** INPUT DATA follows **

-- ==== Sys2Proof/Safety.lean ====
section
/-!
DEFINITION. What counts as a safe run, and the bounds the manual sets on what the part holds.
-/

namespace Sys2Proof.Machine

/-- A run of `k` steps is safe when no step faults or refuses (log 26). -/
def SafeRun (k : Nat) (s : State) : Prop := ∃ t, core.run k s = .next t

/-- The fixed lengths of the lists the part holds: R4, R6, R22, R74, R95, R183. -/
structure State.Fits (s : State) : Prop where
  rx : s.ti.rx.length ≤ 4
  tx : s.ti.tx.length ≤ 16
  wing : s.nu.wing.length ≤ 16
  store : s.tu.store.length ≤ 512
  queue : ∀ l, (s.line l).queued.length ≤ 32
  windows : ∀ r, (s.room r).windows.length ≤ 8

/-- The ranges of what the part counts and keeps time by: R67, R90; the milliseconds of a second (log 38). -/
structure State.InRange (s : State) : Prop where
  head : ∀ r, (s.room r).head ≤ 999
  ms : s.tu.ms ≤ 1000
  clock : ∀ c, s.tu.clock = some c → 1 ≤ c.week ∧ c.week ≤ 52 ∧ c.minute ≤ 10079 ∧ c.second ≤ 59

/-- A line queue (R21, R22): the bands hold items of their own origins, and never two for one node and kind. -/
structure Line.Queue (x : Line) : Prop where
  urgent : ∀ it ∈ x.urgent, it.origin.band = .urgent
  normal : ∀ it ∈ x.normal, it.origin.band = .normal
  single : x.queued.Pairwise fun a b => a.rivals b = false

/-- The sum of R42: what was accepted has ended, is queued or is in flight. -/
def Line.Balanced (x : Line) : Prop :=
  x.counts.accepted = x.counts.delivered + x.counts.timedOut + x.counts.superseded + x.counts.flushed +
    BitVec.ofNat 32 (x.queued.length + if x.inFlight.isSome then 1 else 0)

/-- The pending list names each room once, and only status pending rooms (R176). -/
structure State.Lists (s : State) : Prop where
  once : s.nu.pendingList.Nodup
  pending : ∀ r ∈ s.nu.pendingList, (s.notice r).pending = true

/-- The booking store keeps list order and its ids are unique (R95, R96). -/
structure State.StoreOrdered (s : State) : Prop where
  order : s.tu.store.Pairwise fun a b => a.before b = true
  ids : (s.tu.store.map Booking.id).Nodup

/-- A room that is OFF holds its OFF values and no cursor (R61, R62, R102). -/
def State.OffIsEmpty (s : State) : Prop :=
  ∀ r, (s.room r).state = .off → s.room r = Room.off ∧ s.time r = RoomTime.empty

/-- The law of one source (R148): ACTIVE is asserted and no other state is; CLEARING is AUTO, HELD is LATCHED; the
hold-off timer runs only in CLEARING. -/
structure Source.Lawful (x : Source) (p : Pu) : Prop where
  asserted : x.state = .active ↔ x.asserted p = true
  auto : x.state = .clearing → x.cfg.mode = .auto
  latched : x.state = .held → x.cfg.mode = .latched
  timer : x.timer.isSome = true ↔ x.state = .clearing

def State.SourcesLawful (s : State) : Prop := ∀ i, (s.source i).Lawful s.pu

/-- The occupancy machine's law (R77): PREPARING has phase PREP, EXPECTED phase ON, VACANT neither; OCCUPIED is presence;
the linger timer runs in LINGER. -/
structure OccLaw (o : OccState) (presence : Bool) (phase : Phase) (linger : Timer) : Prop where
  preparing : o = .preparing → phase = .prep
  expected : o = .expected → phase = .on
  vacant : o = .vacant → phase = .idle ∨ phase = .lag
  occupied : o = .occupied ↔ presence = true
  linger : linger.isSome = true ↔ o = .linger

/-- The law of one room (R62, R70 to R72, R77, R160, R165). -/
structure Room.Lawful (x : Room) : Prop where
  run : ∀ o, x.state = .run o → OccLaw o x.presence x.phase x.linger
  joined : x.state = .joined → x.linger = none ∧ x.overrideScene = none
  stillness : x.stillness.isSome = true → 0 < x.head ∧ x.motionHold = none ∧ x.suspended = false

/-- The law of one suite (R160, R168): 2 or 3 distinct members, each loaded and naming it, JOINED exactly while it has a
state; the machine's law while JOINED, and nothing running while SPLIT. -/
structure State.SuiteLawful (s : State) (g : SuiteId) (x : Suite) : Prop where
  distinct : x.members.Nodup
  size : x.members.length = 2 ∨ x.members.length = 3
  member : ∀ r ∈ x.members,
    (s.room r).suite = some g ∧ (s.room r).state ≠ .off ∧ ((s.room r).state = .joined ↔ x.occ.isSome = true)
  machine : ∀ o, x.occ = some o → OccLaw o (s.suitePresence g) (s.effectivePhase g) x.linger
  split : x.occ = none → x.linger = none ∧ x.seen = false

/-- What holds between the room records and the suite records. -/
structure State.Occupancy (s : State) : Prop where
  rooms : ∀ r, (s.room r).Lawful
  suites : ∀ g x, s.suite g = some x → s.SuiteLawful g x
  membership : ∀ r g, (s.room r).suite = some g → ∃ x, s.suite g = some x ∧ r ∈ x.members
  joined : ∀ r, (s.room r).state = .joined → (s.room r).suite ≠ none

/-- What the queues' traffic leaves of a line: all but the two bands and the counts of what joins and leaves them. -/
def Line.frame (x : Line) : Line :=
  { x with urgent := [], normal := [], counts := { x.counts with accepted := 0, superseded := 0, flushed := 0 } }

/-- What composition and offers leave of a plan entry: last sent value, confirmation, travel and alarm. -/
def Plan.frame (p : Plan) : Plan := { p with target := none, override := none, stalled := false, deferred := false }

/-- What offers leave of a plan entry: all but the deferred flag (R133, R134). -/
def Plan.kept (p : Plan) : Plan := { p with deferred := false }

/-- Every node keeps its node override (R130). -/
def KeepsOverrides (s t : State) : Prop := ∀ n, (t.plan n).map Plan.override = (s.plan n).map Plan.override

/-- The nodes of the rooms that `p` does not name are offered and deferred at most (R132). -/
def KeepsPlansBut (p : RoomId → Prop) (s t : State) : Prop :=
  ∀ n e, s.entry n = some e → ¬ p e.room → (t.plan n).map Plan.kept = (s.plan n).map Plan.kept

/-- What composition leaves of a room's air: all but the state air mode. -/
def RoomAir.frame (a : RoomAir) : RoomAir := { a with mode := none }

/-- AP composes and offers, and the line controllers place and remove queued items; nothing else changes. -/
structure OnlyActuation (s t : State) : Prop where
  rest : { t with lc := s.lc, ap := s.ap } = s
  lines : ∀ l, (t.line l).frame = (s.line l).frame
  plans : ∀ n, (t.plan n).map Plan.frame = (s.plan n).map Plan.frame
  air : ∀ r, (t.air r).frame = (s.air r).frame
  tables : t.ap.scenes = s.ap.scenes ∧ t.ap.rounding = s.ap.rounding ∧
    t.ap.mirrorUnclassified = s.ap.mirrorUnclassified
  fits : ∀ l, (s.line l).queued.length ≤ 32 → (t.line l).queued.length ≤ 32

/-- What NU's conditions leave of a room's notice record. -/
def RoomNotice.frame (n : RoomNotice) : RoomNotice := { n with conds := 0, pending := false }

/-- What offered NOTICE and MIRROR frames leave of TI. -/
def Ti.frame (t : Ti) : Ti := { t with tx := [], counts := { t.counts with noticesDropped := 0, mirrorsDropped := 0 } }

/-- What the room engine's work may change: rooms and suites; AP's plans, air and the queues; conditions and
pending rooms; NOTICE frames. All else is as before: power, TI's buffer and counts of reception, the classifier,
the timetable, the fault sources, node tables and line states, configurations of NU, the wing report queue. -/
structure RoomWork (s t : State) : Prop where
  rest : { t with ti := s.ti, lc := s.lc, re := s.re, ap := s.ap, nu := s.nu } = s
  ti : t.ti.frame = s.ti.frame
  tx : ∀ n, 12 ≤ n → s.ti.tx.length ≤ n → t.ti.tx.length ≤ n
  lines : ∀ l, (t.line l).frame = (s.line l).frame
  fits : ∀ l, (s.line l).queued.length ≤ 32 → (t.line l).queued.length ≤ 32
  plans : ∀ n, (t.plan n).map Plan.frame = (s.plan n).map Plan.frame
  tables : t.ap.scenes = s.ap.scenes ∧ t.ap.rounding = s.ap.rounding ∧
    t.ap.mirrorUnclassified = s.ap.mirrorUnclassified
  notices : ∀ r, (t.notice r).frame = (s.notice r).frame
  queue : t.nu.mask = s.nu.mask ∧ t.nu.wing = s.nu.wing
  lists : s.Lists → t.Lists
  configs : ∀ r, (t.room r).cfg = (s.room r).cfg ∧ (t.room r).suite = (s.room r).suite
  members : ∀ g, t.members g = s.members g

/-- AP composes and offers for a node that is being loaded or dropped: `OnlyActuation`, but for the node's own entry
and plan. -/
structure NodeWork (n : NodeRef) (s t : State) : Prop where
  rest : { t with lc := s.lc, ap := s.ap } = s
  lines : ∀ l, { (t.line l).frame with nodes := (s.line l).nodes } = (s.line l).frame
  entries : ∀ m, m ≠ n → t.entry m = s.entry m
  plans : ∀ m, m ≠ n → (t.plan m).map Plan.kept = (s.plan m).map Plan.kept
  air : t.ap.air = s.ap.air
  tables : t.ap.scenes = s.ap.scenes ∧ t.ap.rounding = s.ap.rounding ∧
    t.ap.mirrorUnclassified = s.ap.mirrorUnclassified

/-- AP has recomposed a room (R125, R132): every actuator node's target is what composition gives in the new state, or the
old one where it gives none, and so is the state air mode. -/
structure Recomposed (s t : State) (r : RoomId) : Prop where
  targets : ∀ n e p, s.entry n = some e → e.room = r → s.plan n = some p →
    ∃ q, t.plan n = some q ∧ q.target = (compose t r e.role { p with override := q.override }).orElse fun _ => p.target
  mode : (t.air r).mode = ((t.view r).bind View.airMode).orElse fun _ => (s.air r).mode

/-- A room has taken a phase report (R76, R102, R106): its phase, the kind of the cursor booking, and the booking scene AP
composes it from until the next report. -/
structure Room.TookReport (x : Room) (report : Phase × Option Booking) : Prop where
  phase : x.phase = report.1
  kind : x.cursorKind = report.2.map Booking.kind
  scene : x.bookingScene = report.2.map Booking.scene

/-- A room holds what the last phase report told of `old` (R106). -/
structure Room.KeepsReport (x old : Room) : Prop where
  phase : x.phase = old.phase
  kind : x.cursorKind = old.cursorKind
  scene : x.bookingScene = old.bookingScene

/-- No actuator node of a room has a node override (R130). -/
def State.NoOverrides (t : State) (r : RoomId) : Prop :=
  ∀ n e q, t.entry n = some e → e.room = r → e.role.family ≠ none → t.plan n = some q → q.override = none

/-- What entry to VACANT leaves of a room (R82). -/
structure State.Vacated (t : State) (r : RoomId) : Prop where
  scene : (t.room r).overrideScene = none
  latch : (t.room r).boost = false
  overrides : t.NoOverrides r

/-- A period of duty `d` has begun (R126). -/
structure RoomAir.Begun (a : RoomAir) (d : Duty) : Prop where
  active : a.active = d
  waiting : a.waiting = none
  steady : d.period = 0 → a.part = none ∧ a.timer = none
  on : 0 < d.period → 0 < d.onTime → a.part = some .on ∧ a.timer = some (d.onTime * 60000)
  off : 0 < d.period → d.onTime = 0 → a.part = some .off ∧ a.timer = some (d.period * 60000)

/-- Standby duty follows a room's state and phase from `s` to `t` (R126): a room that stays in duty, or out of it, keeps part
and timer; one that leaves it has neither, and its pending duty stays pending; one that enters it begins a period. -/
structure DutyFollows (s t : State) (r : RoomId) : Prop where
  stays : s.inDuty r = t.inDuty r → (t.air r).frame = (s.air r).frame
  leaves : s.inDuty r = true → t.inDuty r = false →
    (t.air r).frame = { (s.air r).frame with part := none, timer := none }
  enters : s.inDuty r = false → t.inDuty r = true → (t.air r).Begun ((s.air r).waiting.getD (s.air r).active)

/-- The machine of the suite in place `g`, which held `x`, has taken state `o` (R166 to R168): the lead's linger time on entry
to LINGER; with a change STATE CHANGED for the members, every member recomposed, and on entry to VACANT their node overrides
and boost latches clear (R82). -/
structure SuiteTook (g : SuiteId) (x : Suite) (o : OccState) (seen : Bool) (s t : State) : Prop where
  record : t.suite g = some { x with
    occ := some o, seen := seen
    linger := if x.occ = some o then x.linger
              else if o = .linger then some ((s.room (x.members.headD 0)).cfg.lingerTime * 1000) else none }
  told : x.occ ≠ some o → ∀ r ∈ x.members, (s.room r).state ≠ .off →
    CondSet.holds (t.notice r).conds .stateChanged = true
  cleared : x.occ ≠ some o → o = .vacant → ∀ r ∈ x.members, (t.room r).boost = false ∧ t.NoOverrides r
  spared : x.occ = some o ∨ o ≠ .vacant → KeepsOverrides s t
  recomposed : x.occ ≠ some o → ∀ r ∈ x.members, Recomposed s t r
  others : ∀ k, k ≠ g → t.suite k = s.suite k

** End of INPUT DATA **

> [DIRECTIONS] Using the data above, extract exactly the lines from the one that holds "mode : (t.air" to the one that holds "time on entry", both ends included, and no others.

> [WRITTEN RESPONSE]
  mode : (t.air r).mode = ((t.view r).bind View.airMode).orElse fun _ => (s.air r).mode

/-- A room has taken a phase report (R76, R102, R106): its phase, the kind of the cursor booking, and the booking scene AP
composes it from until the next report. -/
structure Room.TookReport (x : Room) (report : Phase × Option Booking) : Prop where
  phase : x.phase = report.1
  kind : x.cursorKind = report.2.map Booking.kind
  scene : x.bookingScene = report.2.map Booking.scene

/-- A room holds what the last phase report told of `old` (R106). -/
structure Room.KeepsReport (x old : Room) : Prop where
  phase : x.phase = old.phase
  kind : x.cursorKind = old.cursorKind
  scene : x.bookingScene = old.bookingScene

/-- No actuator node of a room has a node override (R130). -/
def State.NoOverrides (t : State) (r : RoomId) : Prop :=
  ∀ n e q, t.entry n = some e → e.room = r → e.role.family ≠ none → t.plan n = some q → q.override = none

/-- What entry to VACANT leaves of a room (R82). -/
structure State.Vacated (t : State) (r : RoomId) : Prop where
  scene : (t.room r).overrideScene = none
  latch : (t.room r).boost = false
  overrides : t.NoOverrides r

/-- A period of duty `d` has begun (R126). -/
structure RoomAir.Begun (a : RoomAir) (d : Duty) : Prop where
  active : a.active = d
  waiting : a.waiting = none
  steady : d.period = 0 → a.part = none ∧ a.timer = none
  on : 0 < d.period → 0 < d.onTime → a.part = some .on ∧ a.timer = some (d.onTime * 60000)
  off : 0 < d.period → d.onTime = 0 → a.part = some .off ∧ a.timer = some (d.period * 60000)

/-- Standby duty follows a room's state and phase from `s` to `t` (R126): a room that stays in duty, or out of it, keeps part
and timer; one that leaves it has neither, and its pending duty stays pending; one that enters it begins a period. -/
structure DutyFollows (s t : State) (r : RoomId) : Prop where
  stays : s.inDuty r = t.inDuty r → (t.air r).frame = (s.air r).frame
  leaves : s.inDuty r = true → t.inDuty r = false →
    (t.air r).frame = { (s.air r).frame with part := none, timer := none }
  enters : s.inDuty r = false → t.inDuty r = true → (t.air r).Begun ((s.air r).waiting.getD (s.air r).active)

/-- The machine of the suite in place `g`, which held `x`, has taken state `o` (R166 to R168): the lead's linger time on entry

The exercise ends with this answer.